Word for word, restate each of the records below.

□ □ □ □ □ □ □

-- ==== Sys2Proof/Machine/Journal.lean ====
section
/-!
DEFINITION. The journal and the system stream of one slice: sealing, trailers, durability, checkpoint capture and
completion, the places of system pages and their fills, root records (R213–R226).
-/
namespace Sys2Proof.Machine

open Sys2Proof

/-! ### Sealing (R214, R215, R222) -/

/-- Groups journal entries into pages of 15 units, no entry across two pages (R214). -/
def packEntries : List (Nat × JEntry) → List (Nat × JEntry) → Nat → List (List (Nat × JEntry))
  | [], page, _ => if page.isEmpty then [] else [page]
  | e :: rest, page, used =>
    if used + e.2.units ≤ 15 then packEntries rest (page ++ [e]) (used + e.2.units)
    else page :: packEntries rest [e] e.2.units

/-- A system page that waits for a position; its system sequence is given when it is placed (R223). -/
def SysPage.waiting (body : SysBody) : SysPage :=
  { seq := 0, body := body, slot := none, pos := 0, filled := false, passed := false, torn := false, copied := false }

/-- Adds waiting system pages. -/
def Slice.queuePages (s : Slice) (ps : List SysBody) : Slice :=
  { s with sys := { s.sys with pages := s.sys.pages ++ ps.map SysPage.waiting } }

/-- Entries of a pass of re-assertion records (R222). -/
def rotationLength : Nat := 11392

/-- The re-assertion record of a rotation index (R222). -/
def Slice.assertion (s : Slice) (x : Nat) : TrailRec :=
  if x < slotCount then .slot x (s.slot x)
  else .poison (x - slotCount) ((s.poison.drop (4 * (x - slotCount))).take 4)

/-- A trailer page from a rotation index on. -/
def Slice.trailer (s : Slice) (flush rotation : Nat) : SysBody :=
  .trailer flush s.frameSeq s.clockE rotation
    ((rangeFrom rotation (min 3 (rotationLength - rotation))).map s.assertion)

/-- The rotation index after a trailer. -/
def nextRotation (x : Nat) : Nat := if x + 3 < rotationLength then x + 3 else 0

/-- The journal buffer's lines read at a seal: one for 4 entries (R340), which are taken to be entries of one unit, a line being four
units. -/
def Slice.sealReads (s : Slice) : Slice :=
  let n := s.journal.units
  (List.range (ceilDiv n 4)).foldl (fun s i => s.access 3 (s.journalLine (s.journal.tail - n + 4 * i))) s

/-- A journal flush: the buffer is sealed into pages with the next flush number, and the first flush of a round
writes its trailer (R215, R222). The seal gives the space of its entries back at once (DESIGN CHOICE: R217 does not say whether
space returns at the seal or when the sealed pages have passed). -/
def Slice.flush (s : Slice) : Slice :=
  let j := s.journal
  let number := j.flush + 1
  let packed := packEntries j.buffer [] 0
  let bodies := packed.map fun (p : List (Nat × JEntry)) =>
    SysBody.journal number p ((p.getLast?.map (·.1)).getD 0 + 1)
  let s := (s.queuePages bodies).count 83 packed.length
  let s := (s.count 84 1).sealReads
  let first := !j.flushedInRound
  let s := if first then s.queuePages [s.trailer number j.rotation] else s
  { s with journal := { s.journal with
    buffer := []
    flush := number
    flushedInRound := true
    rotation := if first then nextRotation j.rotation else j.rotation
    held := false } }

□ □ □ □ □ □ □

Task solution>
-- ==== Sys2Proof/Machine/Journal.lean ====
section
/-!
DEFINITION. The journal and the system stream of one slice: sealing, trailers, durability, checkpoint capture and
completion, the places of system pages and their fills, root records (R213–R226).
-/
namespace Sys2Proof.Machine

open Sys2Proof

/-! ### Sealing (R214, R215, R222) -/

/-- Groups journal entries into pages of 15 units, no entry across two pages (R214). -/
def packEntries : List (Nat × JEntry) → List (Nat × JEntry) → Nat → List (List (Nat × JEntry))
  | [], page, _ => if page.isEmpty then [] else [page]
  | e :: rest, page, used =>
    if used + e.2.units ≤ 15 then packEntries rest (page ++ [e]) (used + e.2.units)
    else page :: packEntries rest [e] e.2.units

/-- A system page that waits for a position; its system sequence is given when it is placed (R223). -/
def SysPage.waiting (body : SysBody) : SysPage :=
  { seq := 0, body := body, slot := none, pos := 0, filled := false, passed := false, torn := false, copied := false }

/-- Adds waiting system pages. -/
def Slice.queuePages (s : Slice) (ps : List SysBody) : Slice :=
  { s with sys := { s.sys with pages := s.sys.pages ++ ps.map SysPage.waiting } }

/-- Entries of a pass of re-assertion records (R222). -/
def rotationLength : Nat := 11392

/-- The re-assertion record of a rotation index (R222). -/
def Slice.assertion (s : Slice) (x : Nat) : TrailRec :=
  if x < slotCount then .slot x (s.slot x)
  else .poison (x - slotCount) ((s.poison.drop (4 * (x - slotCount))).take 4)

/-- A trailer page from a rotation index on. -/
def Slice.trailer (s : Slice) (flush rotation : Nat) : SysBody :=
  .trailer flush s.frameSeq s.clockE rotation
    ((rangeFrom rotation (min 3 (rotationLength - rotation))).map s.assertion)

/-- The rotation index after a trailer. -/
def nextRotation (x : Nat) : Nat := if x + 3 < rotationLength then x + 3 else 0

/-- The journal buffer's lines read at a seal: one for 4 entries (R340), which are taken to be entries of one unit, a line being four
units. -/
def Slice.sealReads (s : Slice) : Slice :=
  let n := s.journal.units
  (List.range (ceilDiv n 4)).foldl (fun s i => s.access 3 (s.journalLine (s.journal.tail - n + 4 * i))) s

/-- A journal flush: the buffer is sealed into pages with the next flush number, and the first flush of a round
writes its trailer (R215, R222). The seal gives the space of its entries back at once (DESIGN CHOICE: R217 does not say whether
space returns at the seal or when the sealed pages have passed). -/
def Slice.flush (s : Slice) : Slice :=
  let j := s.journal
  let number := j.flush + 1
  let packed := packEntries j.buffer [] 0
  let bodies := packed.map fun (p : List (Nat × JEntry)) =>
    SysBody.journal number p ((p.getLast?.map (·.1)).getD 0 + 1)
  let s := (s.queuePages bodies).count 83 packed.length
  let s := (s.count 84 1).sealReads
  let first := !j.flushedInRound
  let s := if first then s.queuePages [s.trailer number j.rotation] else s
  { s with journal := { s.journal with
    buffer := []
    flush := number
    flushedInRound := true
    rotation := if first then nextRotation j.rotation else j.rotation
    held := false } }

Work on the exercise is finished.